記憶障害かもしれないと思ったときは、早めに心療内科や精神科を受診するようにしてください。一時的な記憶障害の可能性もありますが、脳に関する病気や認知症の恐れもあります。
とくに「年齢に比べてもの忘れが激しい」「仕事が忙しくなると記憶が飛ぶ」といった症状がみられるときは、早めに病院を受診しましょう。早期に治療を開始することで、重症化を回避したり、症状の進行を遅らせられたりする可能性が高まります。

ストレスによる記憶障害に関するよくある質問
ストレスと記憶障害に関するよくある質問とその答えをまとめました。ぜひ参考にしてください。
Qストレスによって記憶がなくなることはありますか?
ストレスにより、解離性健忘症や一過性全健忘などの記憶障害になることもあります。一時的に記憶をなくすだけでなく、日常生活に支障が生じることもあるため注意が必要です。
Qストレスで記憶を失う原因は何ですか?
強いストレスにより、脳の中の記憶をつかさどる海馬の細胞生成が阻害され、記憶を失うことがあると考えられています。また、新しい記憶を保持しにくくなることもあるため、学習が難しくなる恐れもあります。
Qストレスで認知症になる可能性はありますか?
認知症は過度のストレスによっても発症リスクが高まるといわれています。
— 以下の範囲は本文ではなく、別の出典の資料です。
theorem write_not_served (hop : r.op = opWrite ∨ r.op = opMcast) (hs : s.served (reqAddr r) = false) :
    ∃ t, exec (.write d r) s = .next t ∧ s.SameMemory t ∧ s.Answered d r 1 [] t :=
  ⟨_, exec_write s d hop,
    serve_refused_sameMemory h _ _ (doWrite_of_not_served (s.takeRec d r) r _ ((served_takeRec s d r _).trans hs)) (by decide)⟩

theorem write_full (hop : r.op = opWrite ∨ r.op = opMcast) (hs : s.served (reqAddr r) = true)
    (hmask : writeByteMask r = 2 ^ 128 - 1) (hcls : ctrlClass (s.homeClass d r) = false) :
    ∃ t, exec (.write d r) s = .next t ∧
      s.LineWritten (reqLine r) (writeLine r).bytes (writeLine r).sb t ∧
      s.Answered d r 0 [] t :=
  ⟨_, exec_write s d hop, serve_writes_line h _ _ (touchWrite_frameBut _ _ false)
    (doWrite_full (s.takeRec d r) r ((served_takeRec s d r _).trans hs) hmask hcls)⟩

theorem write_masked (hop : r.op = opWrite ∨ r.op = opMcast) (hs : s.served (reqAddr r) = true)
    (hmask : ¬ (writeByteMask r = 2 ^ 128 - 1 ∧ ctrlClass (s.homeClass d r) = false))
    (hsound : sbPoison (writeLine r).sb = true ∨ (writeLine r).crcOk = true) :
    ∃ t, exec (.write d r) s = .next t ∧ s.Answered d r 0 [] t ∧ s.SameBytesBut [reqLine r] t ∧
      ∀ i, i < 128 → t.byte (128 * (reqLine r) + i) =
        if nbit (writeByteMask r) i then (writeLine r).bytes.getD i 0
        else s.byte (128 * (reqLine r) + i) := by
  obtain ⟨sb, hwrite⟩ := doWrite_masked (s.takeRec d r) r ((served_takeRec s d r _).trans hs) hmask hsound
  rw [(takeRec_frameBut s d r).line] at hwrite
  obtain ⟨⟨hbytes, -, hout, -⟩, hans⟩ :=
    serve_writes_line h (s.homeOf d r) (fun cls t => t.doWrite r cls) (touchWrite_frameBut _ _ true) hwrite
  refine ⟨_, exec_write s d hop, hans, hout, fun i hi => ?_⟩
  have hlen : (s.line (reqLine r)).bytes.length = 128 := s.length_line_bytes _
  rw [hbytes i hi, padTo_of_length ((length_mergeBytes _ _ _ _).trans hlen), getD_mergeBytes _ _ _ _ (hlen ▸ hi), Nat.zero_add,
    s.getD_line_bytes _ hi]

theorem write_damaged (hop : r.op = opWrite ∨ r.op = opMcast) (hs : s.served (reqAddr r) = true)
    (hmask : ¬ (writeByteMask r = 2 ^ 128 - 1 ∧ ctrlClass (s.homeClass d r) = false))
    (hpoison : sbPoison (writeLine r).sb = false) (hcrc : (writeLine r).crcOk = false) :
    ∃ t, exec (.write d r) s = .next t ∧ s.Answered d r 2 [] t ∧ s.SameMemory t ∧
      t.StatSet (homeDie (reqAddr r)) .fab 0 10 := by
  have hcause := homeCause_frameBut (s.takeRec d r) (homeDie (reqAddr r)) 3 r
  obtain ⟨hans, hafter⟩ := serve_refused h (s.homeOf d r) (fun cls t => t.doWrite r cls)
    (doWrite_damaged (s.takeRec d r) r ((served_takeRec s d r _).trans hs) hmask hpoison hcrc)
    (hcause.noMembers h.takeRec_noMembers) (by decide)
  refine ⟨_, exec_write s d hop, hans, ?_, ?_⟩
  · exact (((takeRec_frameBut s d r).mono (by decide : _ ⊆ [Blk.mac, .fab])).trans
      ((hcause.mono (by decide)).trans (hafter.mono (List.nil_subset _)))).sameMemory
  · rw [State.StatSet, hafter.rg List.not_mem_nil _ (by decide)]
    exact homeCause_statSet _ _ r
ストレスによりストレスホルモンと呼ばれるコルチゾールの分泌が活発になり、海馬の細胞生成を阻害することが原因とされています。
Qストレスは認知症の進行を早めますか?
ストレスによりコルチゾールの分泌が過剰になると、記憶力や認知機能の低下を招きます。すでに認知症を発症している場合なら、進行を早めることにもなりかねません。
記憶障害の予防のためにもストレス解消を心がけよう
ストレスにより記憶力や認知機能の低下を招き、記憶障害を発症することがあります。また、抑うつ状態や認知症のリスクを高める恐れもあるため注意が必要です。ストレスを受けていると感じたときは、まずは原因を突き止めるように努めましょう。ストレスにより記憶障害などの症状を感じているなら、早めに病院を受診することも大切です。
認知症の発症率は高く、誰もがなりえます。ストレスを適度に解消することで予防につなげることも大切ですが、正しい知識を得ることも重要です。ぜひ最新研究にも注目してみてください。